The Hoods jumped to their feet and grabbed Raven, dozens of hands on her arms and legs. Raven couldn’t even manage to squirm.
“No! Stop!” Cerise yelled.
“We don’t allow witches in Hood Hollow,” said a Hood man. “Let one witch in and next thing you know a whole crowd of gingerbread-housed, child-eating, cackling cauldron stirrers move in, taking up space and changing everyone into frogs.”
“Or worse, into wolves!” a grandfather shouted.
“But that’s not just any ordinary witch!”
“That’s her daughter!”
“Get rid of her before she goes off script and destroys Hood Hollow like her mother destroyed Wonderland!”
“The only thing to do is dunk her.”
“Yes, toss her in the river. She’ll float downstream and become someone else’s problem.”
“Dunk the witch! Dunk the witch!” the mob began to chant.
“You can’t,” Cerise yelled. “Raven is good.
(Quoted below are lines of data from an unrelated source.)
-- ==== Sys2Proof/Tests/Slice0.lean ====
section
/-!
SUPPORT. Small states and operands for the tests, the tests, and for each statement's hypotheses a state and operands
that meet all of them together.
-/

namespace Sys2Proof.Tests

open Sys2Proof.Machine Sys2Proof.Safety

set_option maxRecDepth 20000

/-- A command of ring 0 for an object, with a data ring. -/
def cmdOf (opcode target data : BitVec 16) : Cmd :=
  { ring := 0, index := 5, tag := 77, opcode := opcode, target := target, flags := 0, dataRing := data, params := [] }

/-- The same with FORCE. -/
def forceOf (opcode target data : BitVec 16) : Cmd := { cmdOf opcode target data with flags := 1 }

/-- An empty data buffer of n bytes; LAST of its object. -/
def buf (n : BitVec 32) : DataDesc := { addr := 0x10000, length := n, flags := 0, tag := 9, rsvdZero := true }
def lastBuf (n : BitVec 32) : DataDesc := { buf n with flags := 1 }

/-- Ring 0 takes commands, ring 1 their completions, rings 2 and 3 hold a data-in and a data-out buffer; all are bound
to the hub and ACTIVE. -/
def rig (c : Option Cmd) (in_ out : List DataDesc) : State :=
  { State.reset with
    regs := [(0x400008, 0x30), (0x40000C, 1), (0x400048, 0x31), (0x400088, 0x33), (0x40008C, 1), (0x4000C8, 0x34),
             (0x4000CC, 1)]
    io := { State.reset.io with
      busMaster := true
      rings := [(0, { Ring.reset with st := .active, running := c }), (1, { Ring.reset with st := .active, phase := true }),
                (2, { Ring.reset with st := .active, bufs := in_ }), (3, { Ring.reset with st := .active, bufs := out })] } }

/-- A state in which ring 0 runs a command. -/
def run (c : Cmd) : State := rig (some c) [buf 8192] [buf 8192]

/-- A state after reset in which nothing runs. -/
def idle : State := rig none [buf 8192] [buf 8192]

/-- Port 300 changed. -/
def p300 (s : State) (f : Port → Port) : State := modPort s 300 f

/-- Herd 37, that of port 300, changed. -/
def h37 (s : State) (f : Herd → Herd) : State := modHerd s 37 f

/-- A hub image signed with the root key (Table 3 of Firmware Images): SVN 3, VERSION 7, 1,000 bytes of body. -/
def img : ImageHeader :=
  { raw := 0x10001000900000001000003E800000007000000030000020000000010512401015A574649
    keyHash := Config.rootHash, sigOk := true, digest := 0xABCD }

@[simp] theorem img_format : hdrFormatOk img = true := by decide
@[simp] theorem img_kind : hdrKind img = 1 := by decide
@[simp] theorem img_size : hdrBodySize img = 1000 := by decide
@[simp] theorem img_confirm : hdrConfirmS img = 0 := by decide
@[simp] theorem img_slot : hdrKeySlot img = 0 := by decide
@[simp] theorem img_hash : img.keyHash = Config.rootHash := rfl
@[simp] theorem img_sig : img.sigOk = true := rfl

/-- What the device keeps of it. -/
def newImg : Img := imgOf img false

/-- The three running images with the hub image exchanged. -/
def newSet : Tri Img := ⟨newImg, Img.first, Img.first⟩

/-- Firmware state changed. -/
def fwOf (s : State) (f : Fw → Fw) : State := { s with fw := f s.fw }

/-- A power state. -/
def inSt (s : State) (x : DevSt) : State := { s with pwr := { s.pwr with st := x } }

/-- An open session of a source that has received n bytes. -/
def sess (source : BitVec 8) (n : Nat) (c : Option Cmd) (program : Bool) : Session :=
  { source := source, header := img, got := n, seq := 4, cmd := c, program := program, same := false }

/-- Device time moved. -/
def at_ (s : State) (t : BitVec 64) : State := { s with time := { s.time with now := t } }

/-- A register set on top of those of `rig`: its offset lies below theirs. -/
def lowReg (s : State) (off : Nat) (v : BitVec 32) : State := { s with regs := (off, v) :: s.regs }

/-- A token's bytes from its first 16, its CHALLENGE and its BIND_HASH. -/
def tokenOf (head c h : Nat) : Nat := head + c * 2 ^ 128 + h * 2 ^ 256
She’s helped me see I can write my own destiny!”
No one paid her any attention. Dozens of hands lifted Raven above the heads of the mob. They carried her onto the bridge.
“No!” said Cerise. “Not Raven. I won’t allow it. I won’t.”
The mob kept chanting, holding Raven up. She could see the stream swirling below her. It looked cold. And a lot deeper than she was expecting. And were those wicked sharp rocks in the depths? Raven writhed, trying to fight her way free. This wasn’t a joke. She was about to get seriously hurt. Or worse. She opened her mouth to mutter a spell, too scared now to worry about the spell backfiring. But someone shoved a sock in her mouth.
This is what she got for interfering. She wasn’t a leader. She didn’t know how to reason with people. She just needed to give up, improve her skulking skills, and hide her way through the rest of her time at school. Any time she attempted to help, it backfired, just like her magic.
“No!” Cerise yelled.
And then she howled. The sound froze Raven’s blood and stopped the chant dead in the mob’s throats.
Cerise’s eyes flashed yellow. “Put her down.”
No one moved.
“I said, put her down!” Cerise sprang from the stream bank onto the bridge, an impossibly high leap. The crowds on both sides of the stream gasped in shock. Cerise crouched on the lip of the bridge as if prepped to pounce.
“Down,” she said again.
The many hands let Raven slip, and she landed on the bridge’s wooden planks.
“Cerise, how are you doing that?” someone asked.
“Raven Queen was right,” said Cerise. “We can write our own destiny. And I’m not hiding anymore. I’m proud of both my parents—Red Riding Hood and Big Badwolf.”
She stood to her full height and pushed back her hood, revealing her wolf ears.
Almost drowned out by both clans’ shouts of fear and rage were Cerise’s mother’s soft cries.